Deep underground on the Albania-Greece border, scientists have discovered something astonishing – a single, sprawling spider metropolis woven across a cave wall.
Covering roughly 1,140 square feet, the web shelters an estimated 111,000 spiders from two typically solitary species, all thriving together in total darkness beside a sulfur-rich stream.
This massive, cooperative structure – unlike anything seen before in either species – suggests that under the right conditions, even solitary spiders can become social builders.
The discovery was led by István Urák, an ecologist at the Sapientia Hungarian University of Transylvania (SHU). His research focuses on cave biodiversity and food webs.
These spiders normally keep to themselves, yet here they share a vast, layered sheet stitched from thousands of funnel retreats. The team identified domestic house spiders and Prinerigone vagans as cohabitants without open conflict.
This is the first documented colonial web for either species, which sets a new behavioral benchmark. The finding is not a fluke seen once and gone, since counts repeated across seasons pointed to a stable structure.
The cave’s engine is chemoautotrophic – life that produces food from chemical reactions rather than sunlight. Bacteria oxidize sulfur in the stream, and their biofilms support swarms of tiny midges.
To map energy flow, scientists used stable isotope analysis (SIA) – a method that tracks heavier and lighter forms of carbon and nitrogen to infer diet and position in the food chain. These isotopes are a standard toolkit for ecologists.
The isotope pattern in cave spiders and midges matched a food web fueled inside the cave – not imported from outside.
That pattern makes sense in a sulfidic setting, a place rich in hydrogen sulfide gas that feeds sulfur oxidizers.
Chemosynthesis-based cave communities have been known since the late 1980s at Romania’s Movile Cave, where invertebrate food webs draw carbon from bacteria rather than plants. That original ecosystem showed how a sealed world can run without sunlight.
The cave swarm of chironomid midges supplies steady prey year-round. Abundant, reliable food can push spiders toward group living when it boosts capture rates.
Across species, high prey density has been linked to larger spider groups and stronger social tendencies. Prior research points to prey size and availability as key drivers.
The study team argues that darkness may blunt visual targeting, which could lower aggression toward smaller neighbors. In that context, coexistence becomes cheaper and cooperation pays.
“Our findings unveil a unique case of facultative coloniality in this cosmopolitan spider, likely driven by resource abundance in a chemoautotrophic cave,” said Urák.

DNA barcoding showed that the cave populations are distinct from nearby surface spiders. That pattern supports an early haplotype divergence – a set of linked DNA variants inherited together – within the cave.
Microbial profiling found fewer bacterial partners inside the cave spiders compared with a surface counterpart. The microbiome, the community of microbes living in a host, leaned toward intracellular symbionts in cave individuals.
Together, these findings point to a population adapting to a harsh habitat – a stable, dark corridor with constant food made by chemistry.

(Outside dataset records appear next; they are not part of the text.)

/-- Only MAC0 to MAC3, IR0 to IR3, the Z and screen FIFOs and FLAG change (R475). -/
def ChangesTransform (before after : Gte) : Prop :=
  after = { before with
    mac0 := after.mac0, mac1 := after.mac1, mac2 := after.mac2, mac3 := after.mac3,
    ir0 := after.ir0, ir1 := after.ir1, ir2 := after.ir2, ir3 := after.ir3,
    sz0 := after.sz0, sz1 := after.sz1, sz2 := after.sz2, sz3 := after.sz3,
    sxy0 := after.sxy0, sxy1 := after.sxy1, sxy2 := after.sxy2, flag := after.flag }

/-! ### Results of the GTE -/

/-- The bits of FLAG that are set are those of the list whose condition holds (R66). -/
def FlagIs (bits : List (Nat × Prop)) (g : Gte) : Prop :=
  ∀ k, g.flag.getLsbD k = true ↔ ∃ c, (k, c) ∈ bits ∧ c

/-- The bits of FLAG that are set are those set in one of `parts`, and those of the list whose condition
holds: the flags of a command made of stages (R66). -/
def FlagJoins (parts : List Gte) (bits : List (Nat × Prop)) (g : Gte) : Prop :=
  ∀ k, g.flag.getLsbD k = true ↔
    (∃ p ∈ parts, p.flag.getLsbD k = true) ∨ ∃ c, (k, c) ∈ bits ∧ c

/-- `v` lies outside `lo` to `hi`. -/
def Outside (lo hi v : Int) : Prop := v < lo ∨ hi < v

/-- A lane's result from the exact value `x`: MAC its low 32 bits after the shift, IR that word
limited with the floor of `lm` (R405, R407, R410). -/
def LaneIs (x : Int) (sh : Nat) (lm : Bool) (mac : Word) (ir : Half) : Prop :=
  mac = BitVec.ofInt 32 (x / 2 ^ sh) ∧
    ir.toInt = min (max mac.toInt (if lm then 0 else -0x8000)) 0x7FFF

/-- The three lanes of a command's result. -/
def LanesAre (x1 x2 x3 : Int) (sh : Nat) (lm : Bool) (g : Gte) : Prop :=
  LaneIs x1 sh lm g.mac1 g.ir1 ∧ LaneIs x2 sh lm g.mac2 g.ir2 ∧ LaneIs x3 sh lm g.mac3 g.ir3

/-- The flags limA sets for the three lanes from the words in MAC (R410). -/
def irFlags (lm : Bool) (g : Gte) : List (Nat × Prop) :=
  [(24, Outside (if lm then 0 else -0x8000) 0x7FFF g.mac1.toInt),
   (23, Outside (if lm then 0 else -0x8000) 0x7FFF g.mac2.toInt),
   (22, Outside (if lm then 0 else -0x8000) 0x7FFF g.mac3.toInt)]

/-- The flags limB sets for the three components of a colour push (R411, R417). -/
def colourFlags (g : Gte) : List (Nat × Prop) :=
  [(21, Outside 0 0xFF (g.mac1.toInt / 16)), (20, Outside 0 0xFF (g.mac2.toInt / 16)),
   (19, Outside 0 0xFF (g.mac3.toInt / 16))]

/-- The flags of the 44-bit checks of the three lanes' exact values (R404, R405). -/
def macFlags (x1 x2 x3 : Int) : List (Nat × Prop) :=
  [(30, x1 > 2 ^ 43 - 1), (29, x2 > 2 ^ 43 - 1), (28, x3 > 2 ^ 43 - 1),
   (27, x1 < -2 ^ 43), (26, x2 < -2 ^ 43), (25, x3 < -2 ^ 43)]

/-- The flags limA sets with `lm` = 0 for the values `w1`, `w2`, `w3` of the lanes, where a command limits
them on the way to its result (R410). -/
def signedIrFlags (w1 w2 w3 : Int) : List (Nat × Prop) :=
  [(24, Outside (-0x8000) 0x7FFF w1), (23, Outside (-0x8000) 0x7FFF w2),
   (22, Outside (-0x8000) 0x7FFF w3)]

/-- The flags of MAC0 for the exact value `x` (R403, R406). -/
def mac0Flags (x : Int) : List (Nat × Prop) := [(16, x > 0x7FFFFFFF), (15, x < -0x80000000)]

/-- The colour FIFO moved by one, its newest entry the word made of MAC1 to MAC3 and RGBC (R417). -/
def ColourPushed (before after : Gte) : Prop :=
  after.rgb0 = before.rgb1 ∧ after.rgb1 = before.rgb2 ∧
    (after.rgb2.extractLsb' 0 8).toNat = (min (max (after.mac1.toInt / 16) 0) 0xFF).toNat ∧
    (after.rgb2.extractLsb' 8 8).toNat = (min (max (after.mac2.toInt / 16) 0) 0xFF).toNat ∧
    (after.rgb2.extractLsb' 16 8).toNat = (min (max (after.mac3.toInt / 16) 0) 0xFF).toNat ∧
    after.rgb2.extractLsb' 24 8 = before.rgbc.extractLsb' 24 8

/-- `x` fits the 44 bits of the accumulator, so no wrap and no flag (R404). -/
def Fits44 (x : Int) : Prop := -2 ^ 43 ≤ x ∧ x ≤ 2 ^ 43 - 1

Researchers measured the webbed wall and estimated its area at about 1,140 square feet (106 square meters). They sampled quadrats, counted funnel centers, and extrapolated to the entire patch.
Their estimate yielded about 69,000 domestic house spiders and around 42,000 P. vagans. The team noted that abandoned funnels may slightly inflate totals.

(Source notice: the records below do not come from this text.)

/-! `sampleLine` -/

@[simp] theorem State.sampleLine_regs (s : State) : (s.sampleLine).regs = s.regs := rfl
@[simp] theorem State.sampleLine_hi (s : State) : (s.sampleLine).hi = s.hi := rfl
@[simp] theorem State.sampleLine_lo (s : State) : (s.sampleLine).lo = s.lo := rfl
@[simp] theorem State.sampleLine_pc (s : State) : (s.sampleLine).pc = s.pc := rfl
@[simp] theorem State.sampleLine_ldCur (s : State) : (s.sampleLine).ldCur = s.ldCur := rfl
@[simp] theorem State.sampleLine_ldNext (s : State) : (s.sampleLine).ldNext = s.ldNext := rfl
@[simp] theorem State.sampleLine_bdPending (s : State) :
    (s.sampleLine).bdPending = s.bdPending := rfl
@[simp] theorem State.sampleLine_bdTarget (s : State) : (s.sampleLine).bdTarget = s.bdTarget := rfl
@[simp] theorem State.sampleLine_cycles (s : State) : (s.sampleLine).cycles = s.cycles := rfl
@[simp] theorem State.sampleLine_fatal (s : State) : (s.sampleLine).fatal = s.fatal := rfl
@[simp] theorem State.sampleLine_srWritten (s : State) :
    (s.sampleLine).srWritten = s.srWritten := rfl
@[simp] theorem State.sampleLine_trapped (s : State) : (s.sampleLine).trapped = s.trapped := rfl
@[simp] theorem State.sampleLine_gte (s : State) : (s.sampleLine).gte = s.gte := rfl
@[simp] theorem State.sampleLine_mem (s : State) : (s.sampleLine).mem = s.mem := rfl
@[simp] theorem State.sampleLine_irqLevels (s : State) :
    (s.sampleLine).irqLevels = s.irqLevels.tail := rfl
@[simp] theorem State.sampleLine_busCalls (s : State) : (s.sampleLine).busCalls = s.busCalls := rfl

/-! `noteFetch` -/

@[simp] theorem State.noteFetch_regs (s : State) : (s.noteFetch).regs = s.regs := rfl
@[simp] theorem State.noteFetch_hi (s : State) : (s.noteFetch).hi = s.hi := rfl
@[simp] theorem State.noteFetch_lo (s : State) : (s.noteFetch).lo = s.lo := rfl
@[simp] theorem State.noteFetch_pc (s : State) : (s.noteFetch).pc = s.pc := rfl
@[simp] theorem State.noteFetch_ldCur (s : State) : (s.noteFetch).ldCur = s.ldCur := rfl
@[simp] theorem State.noteFetch_ldNext (s : State) : (s.noteFetch).ldNext = s.ldNext := rfl
@[simp] theorem State.noteFetch_bdPending (s : State) : (s.noteFetch).bdPending = s.bdPending := rfl
@[simp] theorem State.noteFetch_bdTarget (s : State) : (s.noteFetch).bdTarget = s.bdTarget := rfl
@[simp] theorem State.noteFetch_cycles (s : State) : (s.noteFetch).cycles = s.cycles := rfl
@[simp] theorem State.noteFetch_fatal (s : State) : (s.noteFetch).fatal = s.fatal := rfl
@[simp] theorem State.noteFetch_srWritten (s : State) : (s.noteFetch).srWritten = s.srWritten := rfl
@[simp] theorem State.noteFetch_trapped (s : State) : (s.noteFetch).trapped = s.trapped := rfl
@[simp] theorem State.noteFetch_cop0 (s : State) : (s.noteFetch).cop0 = s.cop0 := rfl
@[simp] theorem State.noteFetch_gte (s : State) : (s.noteFetch).gte = s.gte := rfl
@[simp] theorem State.noteFetch_mem (s : State) : (s.noteFetch).mem = s.mem := rfl
@[simp] theorem State.noteFetch_irqLevels (s : State) : (s.noteFetch).irqLevels = s.irqLevels := rfl
@[simp] theorem State.noteFetch_busCalls (s : State) :
    (s.noteFetch).busCalls = s.busCalls ++ [.readWord s.pc] := rfl

/-! `commitPhase` -/

@[simp] theorem State.commitPhase_hi (s : State) : (s.commitPhase).hi = s.hi := rfl
@[simp] theorem State.commitPhase_lo (s : State) : (s.commitPhase).lo = s.lo := rfl
@[simp] theorem State.commitPhase_pc (s : State) : (s.commitPhase).pc = s.pc := rfl
@[simp] theorem State.commitPhase_ldCur (s : State) : (s.commitPhase).ldCur = s.ldNext := rfl
@[simp] theorem State.commitPhase_ldNext (s : State) : (s.commitPhase).ldNext = none := rfl
@[simp] theorem State.commitPhase_bdPending (s : State) :
    (s.commitPhase).bdPending = s.bdPending := rfl
@[simp] theorem State.commitPhase_bdTarget (s : State) :
    (s.commitPhase).bdTarget = s.bdTarget := rfl
@[simp] theorem State.commitPhase_cycles (s : State) : (s.commitPhase).cycles = s.cycles := rfl
@[simp] theorem State.commitPhase_fatal (s : State) : (s.commitPhase).fatal = s.fatal := rfl
@[simp] theorem State.commitPhase_srWritten (s : State) :
    (s.commitPhase).srWritten = s.srWritten := rfl
@[simp] theorem State.commitPhase_trapped (s : State) : (s.commitPhase).trapped = s.trapped := rfl
@[simp] theorem State.commitPhase_cop0 (s : State) : (s.commitPhase).cop0 = s.cop0 := rfl
@[simp] theorem State.commitPhase_gte (s : State) : (s.commitPhase).gte = s.gte := rfl
@[simp] theorem State.commitPhase_mem (s : State) : (s.commitPhase).mem = s.mem := rfl
@[simp] theorem State.commitPhase_irqLevels (s : State) :
    (s.commitPhase).irqLevels = s.irqLevels := rfl
@[simp] theorem State.commitPhase_busCalls (s : State) :
    (s.commitPhase).busCalls = s.busCalls := rfl

/-! `tick` -/

@[simp] theorem State.tick_regs (s : State) : (s.tick).regs = s.regs := rfl
@[simp] theorem State.tick_hi (s : State) : (s.tick).hi = s.hi := rfl
@[simp] theorem State.tick_lo (s : State) : (s.tick).lo = s.lo := rfl
@[simp] theorem State.tick_pc (s : State) : (s.tick).pc = s.pc := rfl
@[simp] theorem State.tick_ldCur (s : State) : (s.tick).ldCur = s.ldCur := rfl
@[simp] theorem State.tick_ldNext (s : State) : (s.tick).ldNext = s.ldNext := rfl
@[simp] theorem State.tick_bdPending (s : State) : (s.tick).bdPending = s.bdPending := rfl
@[simp] theorem State.tick_bdTarget (s : State) : (s.tick).bdTarget = s.bdTarget := rfl
@[simp] theorem State.tick_cycles (s : State) : (s.tick).cycles = s.cycles + 1 := rfl
@[simp] theorem State.tick_fatal (s : State) : (s.tick).fatal = s.fatal := rfl
@[simp] theorem State.tick_srWritten (s : State) : (s.tick).srWritten = s.srWritten := rfl
@[simp] theorem State.tick_trapped (s : State) : (s.tick).trapped = s.trapped := rfl
@[simp] theorem State.tick_cop0 (s : State) : (s.tick).cop0 = s.cop0 := rfl
@[simp] theorem State.tick_gte (s : State) : (s.tick).gte = s.gte := rfl
@[simp] theorem State.tick_mem (s : State) : (s.tick).mem = s.mem := rfl
@[simp] theorem State.tick_irqLevels (s : State) : (s.tick).irqLevels = s.irqLevels := rfl
@[simp] theorem State.tick_busCalls (s : State) : (s.tick).busCalls = s.busCalls := rfl

end Sys2Proof.Machine
end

Egg clutches in early summer were larger than those in fall and late winter. The mean clutch size hovered near the mid teens, which is small compared with some surface reports.
The colony sits roughly 164 feet (50 meters) from the entrance, where the roof pinches low. That narrow passage traps midges that hatch from the stream and rest on the wall.

Why two solitary species tolerate each other at such scale remains an open question. Chemical cues, low light, and constant prey likely interact.
Predator pressure and disease could shape colony edges over time. So could subtle shifts in gas levels and water chemistry.
Long-term, genetic isolation may matter as much as food. If dispersal stays rare, the cave lineages could drift further from their outside cousins.
Future work will need repeated genetic sampling, behavioral trials in controlled light, and fine-scale mapping of prey flux. All three could test how much each factor contributes.

The spider discovery in the sulfur cave forces scientists to rethink how social behavior evolves in harsh ecosystems.
The research shows that cooperation can emerge not from kinship or intelligence but from environmental logic, when survival itself demands collective adaptation to extreme conditions.
When constant food supply meets physical isolation, cooperation may appear not as a rare exception but as an efficient survival strategy.
This colony shows that even typically solitary animals can shift social structures if environmental pressures align.
Beyond arachnids, the finding raises questions about other cave organisms living in chemically sustained systems.
If similar patterns exist in insects, crustaceans, or worms, these “dark ecosystems” could reveal early models of cooperation shaped by chemical energy rather than sunlight.
The cave, in this sense, acts as a natural experiment in evolution under isolation and abundance.
The study is published in the journal Subterranean Biology.